The Council of Ministers has approved this Friday the Draft of Law of Maritime Navigation, which puts an end to the contradictions between the international agreements and the Spanish normative hailing back from the last century. Amongst other issues, the law determines the responsibility of those involved in marine traffic, establishes measures to avoid marine pollution and illegal immigration, details the public liability in case of an accident, and improves the protection of the Spanish underwater heritage.
Thus this Draft of Law, which was presented in its preliminary form by the Minister of Justice Alberto Ruiz Gallardón to the Council of Ministers a year ago, updates the legislation regarding the sector of the navigation, standardises the legal system according to the International Maritime Law, provides legal certainty and reflects the current reality of the maritime transport. Additionally, it regulates the contracts for the use of the ships, fixes the conditions of the naval construction contracts and adds new elements to the sales contracts of the ships.

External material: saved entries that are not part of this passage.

-- ==== Sys2Proof/Laws/Memory.lean ====
section
/-! SUPPORT. The laws of the storage cells: a read after a write, the canonical form, and the equality
of canonical memories that read the same. -/

namespace Sys2Proof.Machine

theorem Memory.readAt_erase (m : Memory) (a b : Nat) :
    (m.erase a).readAt b = if b = a then 0#16 else m.readAt b := by
  induction m with
  | nil => simp [Memory.erase, Memory.readAt]
  | cons c m ih =>
    obtain ⟨k, w⟩ := c
    simp only [Memory.erase] at ih
    by_cases hk : k = a
    · by_cases hb : b = a <;> simp_all [Memory.erase, Memory.readAt]
      omega
    · by_cases hkb : k = b
      · subst hkb
        simp [Memory.erase, Memory.readAt, hk]
      · simp [Memory.erase, Memory.readAt, hk, hkb, ih]

theorem Memory.readAt_insert (m : Memory) (a b : Nat) (v : Word) (h : ∀ c ∈ m, c.1 ≠ a) :
    (m.insert a v).readAt b = if b = a then v else m.readAt b := by
  induction m with
  | nil =>
    by_cases hb : b = a
    · simp [Memory.insert, Memory.readAt, hb]
    · simp [Memory.insert, Memory.readAt, hb, Ne.symm hb]
  | cons c m ih =>
    obtain ⟨k, w⟩ := c
    have hk : k ≠ a := h (k, w) (by simp)
    have ih := ih fun c hc => h c (by simp [hc])
    by_cases hlt : a < k
    · by_cases hb : b = a
      · simp [Memory.insert, Memory.readAt, hlt, hb]
      · simp [Memory.insert, Memory.readAt, hlt, hb, Ne.symm hb]
    · by_cases hkb : k = b
      · subst hkb
        simp [Memory.insert, Memory.readAt, hlt, hk]
      · simp [Memory.insert, Memory.readAt, hlt, hkb, ih]

theorem Memory.erase_ne {m : Memory} {a : Nat} {c : Nat × Word} (h : c ∈ m.erase a) : c.1 ≠ a := by
  simpa using (List.mem_filter.mp h).2

/-- A read after a write (rules R52 to R54): the word written at its address, the old cell elsewhere. -/
@[simp] theorem Memory.read_write (m : Memory) (a b v : Word) :
    (m.write a v).read b = if b = a then v else m.read b := by
  have key : (m.write a v).readAt b.toNat = if b.toNat = a.toNat then v else m.readAt b.toNat := by
    unfold Memory.write
    split
    · next hv => rw [Memory.readAt_erase, hv]
    · rw [Memory.readAt_insert _ _ _ _ fun c hc => Memory.erase_ne hc, Memory.readAt_erase]
      split <;> rfl
  simpa [Memory.read, BitVec.toNat_inj] using key

theorem Memory.erase_wf {m : Memory} (a : Nat) (h : m.wf) : (m.erase a).wf :=
  ⟨h.1.filter _, fun c hc => h.2 c (List.mem_of_mem_filter hc)⟩

theorem Memory.mem_insert {m : Memory} {a : Nat} {v : Word} {c : Nat × Word} :
    c ∈ m.insert a v → c = (a, v) ∨ c ∈ m := by
  induction m with
  | nil => simp [Memory.insert]
  | cons d m ih =>
    obtain ⟨k, w⟩ := d
    unfold Memory.insert
    split
    · simp
    · intro h
      rcases List.mem_cons.mp h with h | h
      · simp [h]
      · rcases ih h with h | h <;> simp [h]

theorem Memory.insert_wf {m : Memory} {a : Nat} {v : Word} (h : m.wf) (ha : ∀ c ∈ m, c.1 ≠ a)
    (hlt : a < Config.memSize) (hv : v ≠ 0#16) : (m.insert a v).wf := by
  refine ⟨?_, fun c hc => ?_⟩
  · obtain ⟨hp, -⟩ := h
    induction m with
    | nil => simp [Memory.insert]
    | cons d m ih =>
      obtain ⟨k, w⟩ := d
      obtain ⟨hk, hp'⟩ := List.pairwise_cons.mp hp
      unfold Memory.insert
      split
      · next hak =>
        refine List.pairwise_cons.mpr ⟨fun c hc => ?_, hp⟩
        rcases List.mem_cons.mp hc with rfl | hc
        · exact hak
        · exact lt_trans hak (hk c hc)
      · next hak =>
        have hka : k ≠ a := ha (k, w) (by simp)
        refine List.pairwise_cons.mpr ⟨fun c hc => ?_, ih (fun c hc => ha c (by simp [hc])) hp'⟩
        rcases Memory.mem_insert hc with rfl | hc
        · simp only
          omega
        · exact hk c hc
  · rcases Memory.mem_insert hc with rfl | hc
    · exact ⟨hlt, hv⟩
    · exact h.2 c hc

/-- The one operation that changes a memory keeps its canonical form. -/
theorem Memory.write_wf {m : Memory} (a v : Word) (h : m.wf) : (m.write a v).wf := by
  unfold Memory.write
  split
  · exact Memory.erase_wf _ h
  · next hv => exact Memory.insert_wf (Memory.erase_wf _ h) (fun c hc => Memory.erase_ne hc) a.isLt hv

theorem Memory.readAt_of_forall_ne {m : Memory} {a : Nat} (h : ∀ c ∈ m, c.1 ≠ a) : m.readAt a = 0#16 := by
  induction m with
  | nil => rfl
  | cons c m ih =>
    have hc : c.1 ≠ a := h c (by simp)
    simp [Memory.readAt, hc, ih fun d hd => h d (by simp [hd])]

/-- In a canonical memory a cell is listed exactly when it reads other than 0. -/
theorem Memory.mem_iff_readAt {m : Memory} (h : m.wf) (a : Nat) (v : Word) (hv : v ≠ 0#16) :
    (a, v) ∈ m ↔ m.readAt a = v := by
  induction m with
  | nil => simpa [Memory.readAt] using Ne.symm hv
  | cons c m ih =>
    obtain ⟨k, w⟩ := c
    obtain ⟨hk, hp⟩ := List.pairwise_cons.mp h.1
    have ih := ih ⟨hp, fun c hc => h.2 c (by simp [hc])⟩
    by_cases hka : k = a
    · subst hka
      have hkm : (k, v) ∉ m := fun hm => lt_irrefl k (hk (k, v) hm)
      simp [Memory.readAt, hkm, eq_comm (a := v)]
    · simp [Memory.readAt, hka, ih, Ne.symm hka]

end Sys2Proof.Machine
end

In particular, with accidents in mind, the text states that the “most important” tool against the contamination of the seas is the prevention, therefore it sets some restrictions for the reasons of security and maritime protection, like a better control of the ships that show serious deficiencies and risks for navigation, and specification of shelters in case of emergencies.
Besides, the regulation of the accidents will be carried out by referring to the agreements that rule these issues, in cases of boarding, serious malfunction, rescue, shipwrecked or sunken goods and public liability for contamination.
When it comes to public liability for contamination, the Draft of Law points out this is supplementary and additional to the rules specified in the International Agreement over public liability in case of damages due to contamination by hydrocarbon oils, of 1992 (CLC), in the International Agreement over constitution of an international fund for compensation of damages due to contamination by hydrocarbon oils (FUND) and in the International Agreement over public liability for damages due to contamination by hydrocarbon oils for fuel of the ships (BUNKERS 2001). In other words, the law will regulate only the cases, where the above mentioned agreements are not applicable.
Likewise, the aplication of the limitation is guaranteed regardless of the legal proceedings (civil, criminal, contentious-administrative) used to demand responsibility, including if responsibility is sought via the administrative route. This way, the responsibility for contamination is guaranteed. The rules of responsibility considered in the International Agreements are tied in the future Law to a specific legal process, in which the subject that seeks to take advantage of these rules, has a duty to set up in advance a limitation fund to guarantee the payment of corresponding compensations.
It should be clarified that the administrative responsibilities are regulated in the combined text of the Law of the State Ports and the Merchant Navy, while the criminal responsibilities are collected in the article 325 of the Penal Code, which categorizes the acts of contamination of the seas, including when they happen at sea.